-- ==== Sys2Proof/Config.lean ====
section
/-! DEFINITION. What one built block fixes (00_scope.md section 4) and the values the spec leaves free. -/

namespace Sys2Proof

/-- The OPEN parameters of one built block (00_scope.md R9 to R11). They are constants of the block:
State carries them so that every statement holds for all of them, and no step writes them (log 1). -/
structure Params where
  /-- Lane width `L` in bytes, readable in `LANE_W` (R9). -/
  L : Nat
  /-- Small-input threshold `T_SMALL` (R10): any natural number. -/
  tSmall : Nat
  /-- `NMAX`, the capacity of IBUF, readable in `CAP` (R11). -/
  nmax : Nat
deriving DecidableEq, Repr

/-- The supported lane widths (00_scope.md R9). -/
def Params.supported (p : Params) : Bool := p.L == 16 || p.L == 32 || p.L == 64

/-- The number of OBUF bytes (00_scope.md R11, 10_state.md R35, 20_memory.md R50); no host access reaches
an offset beyond them. -/
def Params.obufCap (p : Params) : Nat := 2 * p.nmax

/-- The block that `State.reset` is the reset state of. DESIGN CHOICE (log 1): the values of the
host programs of 95_test_vectors.md section 3. -/
def Params.default : Params where
  L := 16
  tSmall := 16
  nmax := 4096

/-- FREE VALUE (93_implementation_defined.md U8, log 6): what IBUF offset `o` holds after the reset
event number `epoch`, until the host writes it. Fixed but unknown per byte. -/
opaque Config.ibufFree : (epoch o : Nat) → Byte

/-- FREE VALUE (log 24): what `LANE_W` reads on a block whose lane width `L` does not fit the 32 bits of
the register. 00_scope.md R9 does not bound `L`, and 10_state.md R20 and R27 give no value there. -/
opaque Config.laneWFree : (L : Nat) → Word

/-- FREE VALUE (93_implementation_defined.md U5, log 7): the value of the draw number `k` of a host
read of OBUF where the spec gives the byte no value. -/
opaque Config.obufFree : (k : Nat) → Byte

end Sys2Proof
end

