-- ==== Sys2Proof/Laws/Lane.lean ====
section
/-! SUPPORT. Laws of the lane primitives: what the loads and stores of a step do, and what the lane
realisations of the transforms and of the validations compute. -/

namespace Sys2Proof.Machine

/-! ### Loads and stores (40_lane_vector.md R86 to R89, R101) -/

theorem loadLane_eq {s : State} {o n : Nat} (hn : n ≤ s.params.L) (ho : o + n ≤ s.eng.n) :
    loadLane s o n = .ok (s.ibufBytes o n ++ List.replicate (s.params.L - n) 0) := by
  unfold loadLane
  split
  · next h => subst h; simp [loadFull, memRead_eq ho]
  · simp [loadMask, hn, memRead_eq ho]

theorem loadWindow_eq {s : State} {o n : Nat} (pre post : Nat) (ho : o + n ≤ s.eng.n) :
    loadWindow s o n pre post = .ok (s.ibufBytes o n) := by
  unfold loadWindow
  rw [if_pos ho]
  have hlen : o - pre + (min s.eng.n (o + n + post) - (o - pre)) ≤ s.eng.n := by omega
  simp only [memRead_eq hlen]
  rw [State.drop_ibufBytes _ _ _ _ (by omega), State.take_ibufBytes _ _ _ _ (by omega)]
  have : o - pre + (o - (o - pre)) = o := by omega
  rw [this]

theorem storeLane_eq {s : State} {o n : Nat} {v : Lane} (hv : v.length = s.params.L)
    (hn : n ≤ s.params.L) : storeLane s o v n = memWrite s o (v.take n) := by
  unfold storeLane
  split
  · next h => rw [storeFull, if_pos hv, h, List.take_of_length_le (by omega)]
  · simp [storeMask, hv, hn]

theorem storeLanes_eq {s : State} {o n : Nat} {v w : Lane} (hv : v.length = s.params.L)
    (hw : w.length = s.params.L) (hn : n ≤ 2 * s.params.L) (ho : o + n ≤ s.eng.olen) :
    storeLanes s o v w n = memWrite s o ((v ++ w).take n) := by
  unfold storeLanes
  split
  · next h =>
    rw [storeLane_eq hv h, List.take_append_of_le_length (by omega)]
  · next h =>
    have h1 : ((v ++ w).take n).length = n := by simp; omega
    have h2 : (v ++ w).take n = v ++ w.take (n - s.params.L) := by
      rw [List.take_append, List.take_of_length_le (by omega), hv]
    have h3 : (w.take (n - s.params.L)).length = n - s.params.L := by simp; omega
    simp only [storeFull, hv, if_true]
    rw [memWrite_eq (by omega), memWrite_eq (by omega), h2, Memory.writeBytes_append, hv]
    dsimp only
    rw [storeLane_eq (by exact hw) (by show _ ≤ s.params.L; omega), memWrite_eq (by rw [h3]; show _ ≤ s.eng.olen; omega)]

theorem loadLanes_eq {s : State} {o n : Nat} (hn : n ≤ 2 * s.params.L) (ho : o + n ≤ s.eng.n) :
    ∃ v w : Lane, loadLanes s o n = .ok (v, w) ∧ v.length = s.params.L ∧ w.length = s.params.L ∧
      v ++ w = s.ibufBytes o n ++ List.replicate (2 * s.params.L - n) 0 := by
  unfold loadLanes
  split
  · next h =>
    refine ⟨_, _, by rw [loadLane_eq h ho], by simp; omega, by simp [broadcast], ?_⟩
    rw [List.append_assoc, broadcast, List.replicate_append_replicate]
    congr 2
    omega
  · next h =>
    have hfull : loadFull s o = .ok (s.ibufBytes o s.params.L) := memRead_eq (by omega)
    rw [hfull]
    dsimp only
    rw [loadLane_eq (by omega) (by omega)]
    refine ⟨_, _, rfl, by simp, by simp; omega, ?_⟩
    rw [← List.append_assoc, ← State.ibufBytes_add]
    have h1 : s.params.L + (n - s.params.L) = n := by omega
    have h2 : s.params.L - (n - s.params.L) = 2 * s.params.L - n := by omega
    rw [h1, h2]

theorem length_laneOf (L : Nat) (out : List Byte) (h : out.length ≤ L) : (laneOf L out).length = L := by
  simp [laneOf]; omega

theorem take_laneOf (L : Nat) (out : List Byte) : (laneOf L out).take out.length = out := by
  simp [laneOf]

/-! ### First failing position (40_lane_vector.md R99) -/

theorem range_find?_eq_findIdx? (m : List Bool) (n : Nat) (hn : n ≤ m.length) :
    (List.range n).find? (fun p => m.getD p false) = (m.take n).findIdx? id := by
  apply Option.ext
  intro p
  simp only [List.find?_range_eq_some]
  rw [List.findIdx?_eq_some_iff_getElem]
  constructor
  · rintro ⟨h1, h2, h3⟩
    simp only [List.mem_range] at h2
    refine ⟨by simp; omega, ?_, ?_⟩
    · simpa [List.getD_eq_getElem?_getD, List.getElem?_eq_getElem (show p < m.length by omega)] using h1
    · intro j hj
      have := h3 j hj
      simpa [List.getD_eq_getElem?_getD, List.getElem?_eq_getElem (show j < m.length by omega)] using this
  · rintro ⟨h1, h2, h3⟩
    simp at h1
    refine ⟨?_, by simp; omega, ?_⟩
    · simpa [List.getD_eq_getElem?_getD, List.getElem?_eq_getElem (show p < m.length by omega)] using h2
    · intro j hj
      have := h3 j hj
      simpa [List.getD_eq_getElem?_getD, List.getElem?_eq_getElem (show j < m.length by omega)] using this

theorem firstFail_map (bad : Byte → Bool) (v : Lane) (n : Nat) (hn : n ≤ v.length) :
    firstFail (v.map bad) n = (v.take n).findIdx? bad := by
  rw [firstFail, range_find?_eq_findIdx? _ _ (by simpa using hn), ← List.map_take, List.findIdx?_map]
  rfl

theorem getElem?_evens (s : List Byte) (i : Nat) : (evens s)[i]? = s[2 * i]? := by
  induction s using evens.induct generalizing i with
  | case1 a b s ih =>
    cases i with
    | zero => rfl
    | succ i => simp [evens, ih, show 2 * (i + 1) = 2 * i + 1 + 1 by omega]
  | case2 a =>
    cases i with
    | zero => rfl
    | succ i => simp [evens, show 2 * (i + 1) = 2 * i + 1 + 1 by omega]
  | case3 => simp [evens]

theorem getElem?_odds (s : List Byte) (i : Nat) : (odds s)[i]? = s[2 * i + 1]? := by
  induction s using odds.induct generalizing i with
  | case1 a b s ih =>
    cases i with
    | zero => rfl
    | succ i => simp [odds, ih, show 2 * (i + 1) = 2 * i + 1 + 1 by omega]
  | case2 a => simp [odds]
  | case3 => simp [odds]

/-- The deinterleaved validation reports the least failing position of the interleaved chunk. -/
theorem firstFail2_deinterleave (bad : Byte → Bool) (s : List Byte) (n : Nat) (hn : n ≤ s.length) :
    firstFail2 ((evens s).map bad) ((odds s).map bad) n = (s.take n).findIdx? bad := by
  have hfun : (fun q => if q % 2 = 0 then ((evens s).map bad).getD (q / 2) false
      else ((odds s).map bad).getD (q / 2) false) = fun q => (s.map bad).getD q false := by
    funext q
    simp only [List.getD_eq_getElem?_getD, List.getElem?_map, getElem?_evens, getElem?_odds]
    split
    · next h => rw [show 2 * (q / 2) = q by omega]
    · next h => rw [show 2 * (q / 2) + 1 = q by omega]
  rw [firstFail2, hfun, range_find?_eq_findIdx? _ _ (by simpa using hn), ← List.map_take,
    List.findIdx?_map]
  rfl

/-! ### Table lookup (40_lane_vector.md R95) -/

theorem getElem?_replicate_flatten {α : Type} (t : List α) (m j k : Nat) (hj : j < m)
    (hk : k < t.length) : (List.replicate m t).flatten[t.length * j + k]? = t[k]? := by
  induction m generalizing j with
  | zero => omega
  | succ m ih =>
    rw [List.replicate_succ, List.flatten_cons]
    cases j with
    | zero => rw [List.getElem?_append_left (by omega)]; simp
    | succ j =>
      rw [Nat.mul_succ, List.getElem?_append_right (by omega), ← ih j (by omega)]
      congr 1
      omega

/-- One 16-entry table repeated in every group looks up every index in that table. -/
theorem lookup16_repeated (t idx : Lane) (ht : t.length = 16) (h16 : idx.length % 16 = 0)
    (h7 : ∀ x ∈ idx, x.getLsbD 7 = false) :
    lookup16 (List.replicate (idx.length / 16) t).flatten idx =
      some (idx.map (fun x => t.getD (x &&& 0x0F).toNat 0)) := by
  have hlen : (List.replicate (idx.length / 16) t).flatten.length = idx.length := by
    simp [ht]; omega
  rw [lookup16, if_pos ⟨hlen, by rw [hlen]; exact h16, by simpa using h7⟩]
  congr 1
  apply List.ext_getElem (by simp)
  intro i h1 h2
  simp only [List.length_mapIdx] at h1
  simp only [List.getElem_mapIdx, List.getElem_map, List.getD_eq_getElem?_getD]
  have hk : (idx[i] &&& 0x0F).toNat < t.length := by
    rw [ht, BitVec.toNat_and]
    exact Nat.lt_of_le_of_lt Nat.and_le_right (by decide)
  rw [← getElem?_replicate_flatten t (idx.length / 16) (i / 16) _ (by omega) hk, ht]

theorem zipWith_broadcast {α β : Type} (f : α → Byte → β) (v : List α) (c : Byte) :
    List.zipWith f v (broadcast v.length c) = v.map (fun x => f x c) := by
  unfold broadcast
  induction v with
  | nil => rfl
  | cons a v ih => simp [List.replicate_succ, ih]

/-- The informative lane realisation of `SYM` computes `SYM` (42_base64.md R148). -/
theorem symLane_eq (v : Lane) (h16 : v.length % 16 = 0) (h64 : ∀ x ∈ v, x.toNat < 64) :
    symLane v = some (v.map (fun x => sym (x.setWidth 6))) := by
  let f : Byte → Byte := fun x =>
    (if (51 : Byte).toNat ≤ x.toNat then x - 51 else 0) |||
      ((if decide (x.toNat < (26 : Byte).toNat) then 0xFF else 0x00) &&& 13)
  have hidx : orLane (subsLane v (broadcast v.length 51))
      (andLane (maskLane (cmpLtu v (broadcast v.length 26))) (broadcast v.length 13)) = v.map f := by
    have hl : (maskLane (cmpLtu v (broadcast v.length 26))).length = v.length := by
      simp [maskLane, cmpLtu, broadcast]
    have h13 := zipWith_broadcast (fun x y : Byte => x &&& y) (maskLane (cmpLtu v (broadcast v.length 26))) 13
    rw [hl] at h13
    simp only [orLane, subsLane, andLane, zipWith_broadcast, h13]
    simp only [maskLane, cmpLtu, zipWith_broadcast, List.map_map, List.zipWith_map, List.zipWith_self]
    rfl
  have hbit : ∀ x : Byte, x.toNat < 64 → (f x).getLsbD 7 = false := by decide
  have hval : ∀ x : Byte, x.toNat < 64 →
      x + ([71, 252, 252, 252, 252, 252, 252, 252, 252, 252, 252, 237, 240, 65, 0, 0] : Lane).getD
        (f x &&& 0x0F).toNat 0 = sym (x.setWidth 6) := by decide
  have hlook := lookup16_repeated [71, 252, 252, 252, 252, 252, 252, 252, 252, 252, 252, 237, 240, 65, 0, 0]
    (v.map f) rfl (by simpa using h16) (by simpa using fun x hx => hbit x (h64 x hx))
  rw [List.length_map] at hlook
  simp only [symLane, hidx, hlook, addLane, List.map_map, List.zipWith_map_right, List.zipWith_self]
  congr 1
  exact List.map_congr_left (fun x hx => hval x (h64 x hx))

/-! ### The Hex datapath (43_hex.md R172, R174, R175) -/

theorem lookup16_hexTable (idx : Lane) (h16 : idx.length % 16 = 0) (hx : ∀ x ∈ idx, x.toNat < 16) :
    lookup16 (hexTable idx.length) idx = some (idx.map (fun x => hexDigit (x.setWidth 4))) := by
  have hbit : ∀ x : Byte, x.toNat < 16 → x.getLsbD 7 = false := by decide
  have hval : ∀ x : Byte, x.toNat < 16 →
      hexTable16.getD (x &&& 0x0F).toNat 0 = hexDigit (x.setWidth 4) := by decide
  rw [hexTable, lookup16_repeated hexTable16 idx rfl h16 (fun x h => hbit x (hx x h))]
  congr 1
  exact List.map_congr_left (fun x h => hval x (hx x h))

theorem riffle_map (f g : Byte → Byte) (v : Lane) :
    riffle (v.map f) (v.map g) = v.flatMap (fun x => [f x, g x]) := by
  induction v with
  | nil => rfl
  | cons a v ih => simp [riffle, ih]

theorem hexencX_eq_flatMap (v : List Byte) :
    hexencX v = v.flatMap (fun b : Byte => [hexDigit ((b >>> 4).setWidth 4), hexDigit ((b &&& 0x0F).setWidth 4)]) := by
  induction v with
  | nil => rfl
  | cons a v ih => simp [hexencX, ih]

/-- The two digit lanes of a lane are the two halves of its hex encoding. -/
theorem hexencLanes_eq (v : Lane) (h16 : v.length % 16 = 0) :
    hexencLanes v = some ((hexencX v).take v.length, (hexencX v).drop v.length) := by
  have hhi : ∀ x : Byte, (x >>> 4).toNat < 16 := by decide
  have hlo : ∀ x : Byte, (x &&& 0x0F).toNat < 16 := by decide
  have h1 := lookup16_hexTable (v.map (fun x : Byte => x >>> 4)) (by simpa using h16)
    (by simpa using fun x _ => hhi x)
  have h2 := lookup16_hexTable (v.map (fun x : Byte => x &&& 0x0F)) (by simpa using h16)
    (by simpa using fun x _ => hlo x)
  rw [List.length_map] at h1 h2
  simp only [hexencLanes, shr, show (4 : Nat) ≤ 7 by decide, if_true, andLane, zipWith_broadcast, h1, h2,
    List.map_map, interleave, riffle_map, List.length_map, hexencX_eq_flatMap]
  rfl

/-- The byte lane of the deinterleaved value lanes is the hex decoding of the interleaved characters. -/
theorem hexdecLane_eq (s : List Byte) : s.length % 2 = 0 → hexdecLane (evens s) (odds s) = some (hexdecX s) := by
  induction s using hexdecX.induct with
  | case1 a b s ih =>
    intro h
    have := ih (by simp only [List.length_cons] at h; omega)
    simp only [hexdecLane, shl, show (4 : Nat) ≤ 7 by decide, if_true, orLane, Option.some.injEq] at this ⊢
    simp only [evens, odds, hexdecX, List.map_cons, List.zipWith_cons_cons, this]
  | case2 a => intro h; simp at h
  | case3 => intro _; rfl

theorem take_hexdecX (s : List Byte) (n : Nat) (hn : n ≤ s.length) (h2 : n % 2 = 0) :
    (hexdecX s).take (n / 2) = hexdecX (s.take n) := by
  conv_lhs => rw [← List.take_append_drop n s]
  rw [hexdecX_append _ _ (by simp [hn, h2])]
  rw [List.take_append_of_le_length (by simp [hn]), List.take_of_length_le (by simp [hn])]

theorem take_hexencX (s : List Byte) (n : Nat) (hn : n ≤ s.length) :
    (hexencX s).take (2 * n) = hexencX (s.take n) := by
  conv_lhs => rw [← List.take_append_drop n s]
  rw [hexencX_append]
  rw [List.take_append_of_le_length (by simp [hn]), List.take_of_length_le (by simp [hn])]

end Sys2Proof.Machine
end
***
TASK PROMPT:
Only the lines from the beginning of the data above through the line containing "def Params.supported (p" should be repeated, exactly as they appear.

TASK RESPONSE:
-- ==== Sys2Proof/Config.lean ====
section
/-! DEFINITION. What one built block fixes (00_scope.md section 4) and the values the spec leaves free. -/

namespace Sys2Proof

/-- The OPEN parameters of one built block (00_scope.md R9 to R11). They are constants of the block:
State carries them so that every statement holds for all of them, and no step writes them (log 1). -/
structure Params where
  /-- Lane width `L` in bytes, readable in `LANE_W` (R9). -/
  L : Nat
  /-- Small-input threshold `T_SMALL` (R10): any natural number. -/
  tSmall : Nat
  /-- `NMAX`, the capacity of IBUF, readable in `CAP` (R11). -/
  nmax : Nat
deriving DecidableEq, Repr

/-- The supported lane widths (00_scope.md R9). -/
def Params.supported (p : Params) : Bool := p.L == 16 || p.L == 32 || p.L == 64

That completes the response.